I am currently writing a script to evaluate the (restricted) log-likelihood function for use in linear mixed models. I need it to calculate the likelihood of a model with some parameters fixed to arbitrary values. Maybe this script is helpful to some of you as well!

I use lmer() from lme4 and logLik() to check whether my script works as it should. And as it seems , it does not! As my educational background wasn't really concerned with this level of statistics, I am a bit lost finding the mistake.

Following, you will find a short example script using the sleepstudy-data:

  # * * * * * * * * * * * * * * * * * * * * * * * * 
  # * example data

  library(lme4)
  data(sleepstudy)
  dat <- sleepstudy[ (sleepstudy$Days %in% 0:4) & (sleepstudy$Subject %in% 331:333) ,]
  colnames(dat) <- c("y", "x", "group")

  mod0 <- lmer( y ~ 1 + x + ( 1 | group ), data = dat)  


  # + + + + + + + + + + + + + + + + + + + + + + + + + + + + + + #
  #                                                             #
  #   Evaluating the likelihood-function for a LMM              #
  #   specified as: Y = X*beta + Z*b + e                        #
  #                                                             #
  # + + + + + + + + + + + + + + + + + + + + + + + + + + + + + + + 

  # * * * * * * * * * * * * * * * * * * * * * * * * 
  # * the model parameters

  # n is total number of individuals
  # m is total number of groups, indexed by i
  # p is number of fixed effects
  # q is number of random effects

  q <- nrow(VarCorr(mod0)$group)                  # number of random effects
  n <- nrow(dat)                                  # number of individuals
  m <- length(unique(dat$group))                  # number of goups
  Y <- dat$y                                      # response vector

  X <- cbind(rep(1,n), dat$x)                     # model matrix of fixed effects (n x p)
  beta <- as.numeric(fixef(mod0))                 # fixed effects vector (p x 1)

  Z.sparse <- t(mod0@Zt)                          # model matrix of random effect (sparse format)
  Z <- as.matrix(Z.sparse)                        # model matrix Z (n x q*m)
  b <- as.matrix(ranef(mod0)$group)               # random effects vector (q*m x 1)
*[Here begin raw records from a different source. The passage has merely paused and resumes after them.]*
-- ==== Sys2Proof/Machine/State.lean ====
section
/-! DEFINITION. The state of one machine instance (10_state.md R20 to R28), its configuration (R29), the reasons a step
can stop, and the state after construction and reset (R35). -/

namespace Sys2Proof.Machine

/-- The fault causes of 60_exceptions.md R151. -/
inductive Cause where
  /-- Code 1: the instruction word is negative, at least 100000, or has an unknown base opcode. -/
  | badOpcode
  /-- Code 2: a malformed mode digit, or a mode digit set for a parameter the instruction lacks. -/
  | badMode
  /-- Code 3: an address that is negative or at least `MEM_LIMIT`. -/
  | badAddress
  /-- Code 4: a Word sum or product outside `[WMIN, WMAX]` under `OVERFLOW = Fault`. -/
  | arithOverflow
  deriving DecidableEq, Repr

/-- What `raise Fault(cause, info)` names (R16): the cause and the offending value. -/
structure Trap where
  cause : Cause
  info  : Int
  deriving DecidableEq, Repr

/-- The fault record `(cause, at, info)` of R152; the field `loc` is its `at`. -/
structure FaultRecord where
  cause : Cause
  /-- The address of the instruction word of the tick that faulted, `none` for `peek` and `poke`. -/
  loc   : Option Nat
  info  : Int
  deriving DecidableEq, Repr

/-- The value `run()` returns when it suspends (R157). -/
inductive Interrupt where
  | input
  | output (v : Word)
  | halt
  deriving DecidableEq, Repr

/-- The overlay (R21): a partial map from address to Word, "unset" at every address not listed.
`cells` lists the set addresses in strictly rising order, so equal overlays are equal data (assumption 13).
`len` is the current length `L` of the dense backend (R41, R34); the sparse backend leaves it alone. -/
structure Memory where
  cells : List (Nat × Word)
  len   : Nat
  deriving DecidableEq, Repr

/-- One machine instance (R20 to R29). -/
structure State where
  /-- `W`, `BACKEND`, `OVERFLOW`, `MEM_LIMIT`, `TRACE` (R6, R29): no operation changes it (assumption 1). -/
  cfg      : Config
  /-- The program image (R20): immutable; its length is `N`, which is also the backend's capacity (R43,
  assumptions 14 and 26). `State.reset` has none (assumption 12). -/
  image    : List Word
  /-- The overlay (R21). -/
  overlay  : Memory
  /-- The program counter (R22): a natural number that does not wrap (D14, assumption 22). -/
  pc       : Nat
  /-- The relative base (R23). -/
  rb       : Word
  /-- The interrupt flag "awaiting input" (R24). -/
  fAwaitIn : Bool
  /-- The interrupt flag "has output" (R24). -/
  fHasOut  : Bool
  /-- The interrupt flag "halted" (R24). -/
  fHalted  : Bool
  /-- The input register (R25). -/
  inReg    : Option Word
  /-- The output register (R26). -/
  outReg   : Option Word
  /-- The pending instruction (R27; `none` at reset, D19, assumption 27). -/
  cur      : Option Instr
  /-- The fault state (R28). -/
  fault    : Option FaultRecord
  /-- What `run()` returned to the host at the end of the last step, `none` while its loop goes on (R157,
  R163): the model's own field for the return value of `run()`. DESIGN CHOICE, safe (assumption 10). -/
  ret      : Option Interrupt
  deriving DecidableEq, Repr

/-- Why a step answers no next state. No instruction's meaning raises one of these: a fault of R151 is a
next state whose `fault` is written (R150, assumption 8). -/
inductive Fault where
  /-- Raised by `step` on a machine whose `fault` is `some r`: "the machine has no further step" (R150).
  Safe: the source's process has ended. -/
  | aborted (r : FaultRecord)
  /-- Raised by `tick` when a flag is pending and `cur` is `none`. R160 derives that no machine is ever in
  such a state, and gives no effect for it. Safe (assumption 11). -/
  | noPendingInstruction
  /-- Raised at the end of a tick that leaves `fHasOut` set and `outReg` unset. R163 derives that no machine
  is ever in such a state, and gives no effect for it. Safe (assumption 11). -/
  | noOutputWord
  deriving DecidableEq, Repr

/-- Refusals: none of the ten instructions is refused. -/
inductive Refusal where
  /-- Raised by an arm of `exec` for an instruction without a meaning; no arm of this model does. Safe. -/
  | notModelled (mnemonic : String)
  deriving DecidableEq, Repr

/-- The answer of a meaning or of a step. -/
abbrev Answer := Host.Outcome State Fault Refusal

/-- Replace the overlay. -/
def State.setOverlay (s : State) (v : Memory) : State := { s with overlay := v }
/-- `pc <- v`. -/
def State.setPc (s : State) (v : Nat) : State := { s with pc := v }
/-- `rb <- v`. -/
def State.setRb (s : State) (v : Word) : State := { s with rb := v }
/-- `fAwaitIn <- v`. -/
def State.setAwaitIn (s : State) (v : Bool) : State := { s with fAwaitIn := v }
/-- `fHasOut <- v`. -/
def State.setHasOut (s : State) (v : Bool) : State := { s with fHasOut := v }
/-- `fHalted <- v`. -/
def State.setHalted (s : State) (v : Bool) : State := { s with fHalted := v }
/-- `inReg <- v`. -/
def State.setInReg (s : State) (v : Option Word) : State := { s with inReg := v }
/-- `outReg <- v`. -/
def State.setOutReg (s : State) (v : Option Word) : State := { s with outReg := v }
/-- `cur <- v`. -/
def State.setCur (s : State) (v : Option Instr) : State := { s with cur := v }
/-- `fault <- v`. -/
def State.setFault (s : State) (v : Option FaultRecord) : State := { s with fault := v }
/-- Record what `run()` returns. -/
def State.setRet (s : State) (v : Option Interrupt) : State := { s with ret := v }

/-- The construction state over a parsed image (R35, R190): the overlay unset everywhere, of length `N`. -/
def State.initial (cfg : Config) (image : List Word) : State :=
  { cfg := cfg
    image := image
    overlay := { cells := [], len := image.length }
    pc := 0
    rb := zero
    fAwaitIn := false
    fHasOut := false
    fHalted := false
    inReg := none
    outReg := none
    cur := none
    fault := none
    ret := none }

/-- The machine right after reset (R35, R192) with no program: the image is empty, as `new("")` builds it.
A program comes from outside the machine, as the text given to `new` (assumption 12). -/
def State.reset : State := State.initial Config.standard []

end Sys2Proof.Machine
end

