-- ==== Sys2Proof/Machine/Jumps.lean ====
section
/-! DEFINITION. `JumpIfTrue` and `JumpIfFalse` (42_jumps.md). -/

namespace Sys2Proof.Machine

/-- Both operands are read whatever the condition; the target is converted with `AddrOf` only when the jump is
taken (R120, R121; D11, assumption 18). -/
def jumpWhen (taken : Int → Bool) (a b : Operand) (s : State) : Res Unit :=
  (readOp a s).bind fun x s1 =>
  (readOp b s1).bind fun t s2 =>
  if taken x then (liftTrap (addrOf s2.cfg t) s2).bind fun p s3 => .ok () (s3.setPc p)
  else .ok () s2

/-- `JumpIfTrue a, b` (R120): taken when `a` is not 0. -/
def execJumpIfTrue (a b : Operand) (s : State) : Answer :=
  conclude (.jumpIfTrue a b) s (jumpWhen (fun x => !weq x zero) a b s)

/-- `JumpIfFalse a, b` (R121): taken when `a` is 0. -/
def execJumpIfFalse (a b : Operand) (s : State) : Answer :=
  conclude (.jumpIfFalse a b) s (jumpWhen (fun x => weq x zero) a b s)

end Sys2Proof.Machine
end

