-- ==== Sys2Proof/Machine/Core.lean ====
section
/-! DEFINITION. The machine in the host's form. -/

def Sys2Proof.core : Host.Core := { State := Sys2Proof.Machine.State, Fault := Sys2Proof.Machine.Fault, Refusal := Sys2Proof.Machine.Refusal, step := Sys2Proof.Machine.step, reset := Sys2Proof.Machine.State.reset }
end

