-- ==== Sys2Proof/Machine/Multi.lean ====
section
/-! DEFINITION. Several machines of one host process (10_state.md R36, 20_memory.md R62, 60_exceptions.md R154, R178). -/

namespace Sys2Proof.Machine

/-- Some machine of the process is in the fault state. -/
def anyFaulted (ms : List State) : Bool := ms.any fun m => m.fault.isSome

/-- A host operation on the `k`-th machine of a process (R178): it reaches that machine alone (R36, R62), and a
fault in any machine has ended the process (R154). Which machine the host turns to next is the host's
program, not the machines' (D29; assumption 20); `n` is as in `hostOp`. -/
def processOp (k n : Nat) (op : HostOp) (ms : List State) : HostReply × List State :=
  if anyFaulted ms then (.noResult, ms)
  else
    match ms[k]? with
    | some m => ((hostOp n op m).1, ms.set k (hostOp n op m).2)
    | none => (.noResult, ms)

end Sys2Proof.Machine
end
  D <- diag(VarCorr(mod0)$group[1:q,1:q], q*m)    # covariance matrix of random effects
  R <- diag(1,nrow(dat))*summary(mod0)@sigma^2    # covariance matrix of residuals
  V <- Z %*% D %*% t(Z) + R                       # (total) covariance matrix of Y

  # check: values in Y can be perfectly matched using lmer's information
  Y.test <- X %*% beta + Z %*% b + resid(mod0)
  cbind(Y, Y.test)

  # * * * * * * * * * * * * * * * * * * * * * * * * 
  # * the likelihood function

  # profile and restricted log-likelihood (Harville, 1997)
  loglik.p <- - (0.5) * (  (log(det(V))) + t((Y - X %*% beta)) %*% solve(V) %*% (Y - X %*% beta)  )
  loglik.r <- loglik.p - (0.5) * log(det( t(X) %*% solve(V) %*% X ))

  #check: value of above function does not match the generic (restricted) log-likelihood of the mer-class object
  loglik.lmer <- logLik(mod0, REML=TRUE)
  cbind(loglik.p, loglik.r, loglik.lmer)

Maybe there are some LMM-experts here who can help? In any case your recommendations are greatly appreciated!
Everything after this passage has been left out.